** EXERCISE INPUT follows **

-- ==== Sys2Proof/Machine/Supervisor.lean ====
section
/-! DEFINITION. The Line Supervisor: RUN, STOP, STATIONS, SERVICE, SET LINE, READ STATUS, and its inputs. -/

namespace Sys2Proof.Machine

namespace Part

/-! ### RUN and STOP -/

def lineByte (p : Part) : List Byte := [byte p.sup.line.code]

/-- The line enters RUN from IDLE, with what follows in the same event (R18, R106, R135). -/
def enterRun (p : Part) : Part :=
  let q := p.onSup fun u => { u with line := .run }
  (if q.sup.pocketWait then q.gateDecide else q).tryTake

/-- RUN (R135). -/
def answerRun (t : Ticket) (p : Part) : Answer :=
  match t.body with
  | [_] =>
    match p.sup.line with
    | .halt => refuse .wrongState p.lineByte p
    | .run | .hold => ⟨p, .ok, p.lineByte⟩
    | .idle =>
      match p.runCondition with
      | some c => refuse .conditionPresent (c.bytes ++ p.lineByte) p
      | none => ⟨p.enterRun, .ok, p.enterRun.lineByte⟩
  | _ => refuse .badLength p.lineByte p

/-- STOP (R136). -/
def answerStop (t : Ticket) (p : Part) : Answer :=
  match t.body with
  | [_] =>
    match p.sup.line with
    | .halt => refuse .wrongState p.lineByte p
    | .idle => ⟨p, .ok, p.lineByte⟩
    | .run | .hold =>
      let q := p.onSup fun u => { u with line := .idle }
      ⟨q, .ok, q.lineByte⟩
  | _ => refuse .badLength p.lineByte p

/-! ### Stations -/

/-- After a change of the sets outside a guard event: R73 at the punch, R106 at the closer (R145). -/
def stationsChanged (p : Part) : Part := p.punchLosesEffect.follow

def stationsBytes (p : Part) : List Byte := [p.stations.activation.bits, p.effectiveSet.bits]

/-- STATIONS (R141). -/
def answerStations (t : Ticket) (p : Part) : Answer :=
  match t.body with
  | [_, a, b, c] =>
    if p.sup.line = .run ∨ p.sup.line = .hold then refuse .wrongState p.stationsBytes p
    else if p.timebase.state ≠ .valid then refuse .timebaseNotValid p.stationsBytes p
    else
      match setField? a b c with
      | none => refuse .badField p.stationsBytes p
      | some x =>
        let q := (p.onStations fun s => { s with activation := x }).stationsChanged
        ⟨q, .ok, q.stationsBytes⟩
  | _ => refuse .badLength p.stationsBytes p

def serviceBytes (p : Part) : List Byte :=
  p.stations.outOfService.bits :: flag p.stations.lock ++ [p.effectiveSet.bits]

/-- SERVICE (R143). -/
def answerService (t : Ticket) (p : Part) : Answer :=
  match t.body with
  | [_, a, b, c, lock] =>
    if p.stations.lock then refuse .locked p.serviceBytes p
    else
      match setField? a b c, boolField? lock with
      | some x, some l =>
        let q := (p.onStations fun s => { s with outOfService := x, lock := l }).stationsChanged
        ⟨q, .ok, q.serviceBytes⟩
      | _, _ => refuse .badField p.serviceBytes p
  | _ => refuse .badLength p.serviceBytes p

/-! ### SET LINE -/

def lineSettings (p : Part) : List Byte := byte p.sup.feedMargin :: p.sup.enables.bytes

/-- The five enables of a SET LINE body (R148, R189). -/
def enables? (a b c d e : Byte) : Option Enables :=
  match boolField? a, boolField? b, boolField? c, boolField? d, boolField? e with
  | some a, some b, some c, some d, some e => some ⟨a, b, c, d, e⟩
  | _, _, _, _, _ => none

/-- SET LINE (R149). -/
def answerSetLine (t : Ticket) (p : Part) : Answer :=
  match t.body with
  | [_, margin, a, b, c, d, e] =>
    if p.sup.line = .run ∨ p.sup.line = .hold then refuse .wrongState p.lineSettings p
    else
      match inRange 1 4 margin.toNat, enables? a b c d e with
      | true, some x =>
        let q := p.onSup fun u => { u with feedMargin := margin.toNat, enables := x }
        ⟨q, .ok, q.lineSettings⟩
      | _, _ => refuse .badField p.lineSettings p
  | _ => refuse .badLength [] p

/-! ### READ STATUS (R151) -/

/-- The items of the pin health map that are not OK, in physical order with the notch last. -/
def healthItems (p : Part) : List (Nat × PinHealth) :=
  ((List.range 49).map fun i => (i + 1, p.coilHealth (i + 1))).filter fun x => x.2 != .ok

/-- The payload of READ STATUS, group by group. -/
def statusBytes (p : Part) : List Byte :=
  p.lineByte ++ flag p.sup.pocketWait ++ flag p.transportRun ++ flag p.feedHold ++ [byte p.sup.feedMargin] ++
  [byte p.timebase.state.code] ++
  [p.stations.activation.bits, p.stations.outOfService.bits] ++ flag p.stations.lock ++
  flag p.stations.guardsOpen.punch ++ flag p.stations.guardsOpen.drill ++ flag p.stations.guardsOpen.closer ++
  [p.effectiveSet.bits] ++
  flag p.sup.supplyLow ++ flag p.sup.driverShutdown ++ flag p.sup.driverHot ++ flag p.sup.stopInput ++
  [byte p.punch.dieLines.toNat] ++
  p.flagBytes ++ p.classes.bytes ++ p.sup.enables.bytes ++
  flag p.faultLine ++ [byte p.signal.code] ++
  [byte p.tracker.queue.length, byte p.waitingCount, byte p.books.records.length] ++
  optional halfBytes p.tracker.expected ++
  byte p.punch.state.code :: p.punchSettings ++ counted (fun x => [byte x.1, byte x.2.code]) p.healthItems ++
  p.spindleStateBytes ++
  [byte p.closer.state.code, byte p.closer.pocketA.state.code, byte p.closer.pocketB.state.code,
    byte p.closer.wireClass] ++
  byte p.port.unitAddress :: be2 Config.partCode ++ [byte Config.revision]

/-- READ STATUS (R151). -/
def answerReadStatus (t : Ticket) (p : Part) : Answer :=
  match t.body with
  | [_] => ⟨p, .ok, p.statusBytes⟩
  | _ => refuse .badLength [] p

/-! ### Inputs: each acts on becoming active, once (R144, R146, R147, R161; log 8) -/

/-- The closer guard opens with the line IDLE (R114, R115, R117). -/
def closerGuardInIdle (p : Part) : Part := if p.cycleRunning .closer then p.closerFails .guard else p

/-- A controller's own reaction to its guard opening with the line IDLE (R144). -/
def guardInIdle (s : Station) (p : Part) : Part :=
  match s with
  | .punch => p.punchGuardInIdle
  | .drill => p.drillGuardInIdle
  | .closer => p.closerGuardInIdle

/-- A guard opens (R144). -/
def openGuardOf (s : Station) (p : Part) : Part :=
  if p.stations.guardsOpen.has s then p
  else
    let q := p.onStations fun x => { x with guardsOpen := x.guardsOpen.set true s }
    match p.sup.line with
    | .run | .hold => if p.stations.activation.has s || p.cycleRunning s then q.raise (.guardOpen s) none else q
    | .idle => q.guardInIdle s
    | .halt => q

/-- A guard closes (R144); the closer tests its take conditions (R106). -/
def closeGuardOf (s : Station) (p : Part) : Part :=
  (p.onStations fun x => { x with guardsOpen := x.guardsOpen.set false s }).follow

/-- Supply-low becomes active (R146). -/
def supplyFalls (p : Part) : Part :=
  if p.sup.supplyLow then p
  else
    let q := p.onSup fun u => { u with supplyLow := true }
    if p.sup.line = .idle then q else q.raise .supplyLow none

/-- Driver-shutdown becomes active (R146). -/
def driverShuts (p : Part) : Part :=
  if p.sup.driverShutdown then p
  else
    let q := p.onSup fun u => { u with driverShutdown := true }
    if p.sup.line = .idle then q else q.raise .driverShutdown none

/-- Driver-hot becomes active (R147). -/
def driverHeats (p : Part) : Part := p.onSup fun u => { u with driverHot := true, driverHotFlag := true }

/-- The stop input becomes active (R161). -/
def stopPressed (p : Part) : Part :=
  if p.sup.stopInput then p else (p.onSup fun u => { u with stopInput := true }).raise .externalStop none

/-! ### Power-on and hard reset (R186) -/

/-- A guard, a supply, a stop, a hot or a die line, a sensor: the input levels, which follow the machine (log 6). -/
def keepLevels (old new : Part) : Part :=
  let q := new.onStations fun x => { x with guardsOpen := old.stations.guardsOpen }
  let q := q.onSup fun u =>
    { u with supplyLow := old.sup.supplyLow, driverShutdown := old.sup.driverShutdown, driverHot := old.sup.driverHot
             stopInput := old.sup.stopInput, driverHotFlag := old.sup.driverHot }
  let q := q.onPunch fun x => { x with dieLines := old.punch.dieLines, ramUpLevel := old.punch.ramUpLevel }
  let level (i : Idx4) (x : Spindle) : Spindle :=
    { x with downLevel := (old.spindle i).downLevel, upLevel := (old.spindle i).upLevel }
  let q := q.onDrill fun d =>
    { d with spindles := ⟨level .i1 d.spindles.q1, level .i2 d.spindles.q2, level .i3 d.spindles.q3,
        level .i4 d.spindles.q4⟩ }
  (q.onCloser fun c => { c with hangerEmpty := old.closer.hangerEmpty }).onPort
    fun x => { x with downHold := old.port.downHold }

/-- Every block at its reset value, the unit address sampled, the power-up flag as given (R147, R152, R173, R186). -/
def resetTo (pins : BitVec 5) (powerUp : Bool) (p : Part) : Part :=
  let q := (keepLevels p Part.reset).onPort fun x => { x with unitAddress := pins.toNat }
  q.onSup fun u => { u with powerUpFlag := powerUp }

end Part

end Sys2Proof.Machine
end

** End of EXERCISE INPUT **

ACTION ITEM
Every line from the first entry to the line containing "match p.runCondition with" should be transcribed exactly, and nothing beyond it.

ANSWER
-- ==== Sys2Proof/Machine/Supervisor.lean ====
section
/-! DEFINITION. The Line Supervisor: RUN, STOP, STATIONS, SERVICE, SET LINE, READ STATUS, and its inputs. -/

namespace Sys2Proof.Machine

namespace Part

/-! ### RUN and STOP -/

def lineByte (p : Part) : List Byte := [byte p.sup.line.code]

/-- The line enters RUN from IDLE, with what follows in the same event (R18, R106, R135). -/
def enterRun (p : Part) : Part :=
  let q := p.onSup fun u => { u with line := .run }
  (if q.sup.pocketWait then q.gateDecide else q).tryTake

/-- RUN (R135). -/
def answerRun (t : Ticket) (p : Part) : Answer :=
  match t.body with
  | [_] =>
    match p.sup.line with
    | .halt => refuse .wrongState p.lineByte p
    | .run | .hold => ⟨p, .ok, p.lineByte⟩
    | .idle =>
      match p.runCondition with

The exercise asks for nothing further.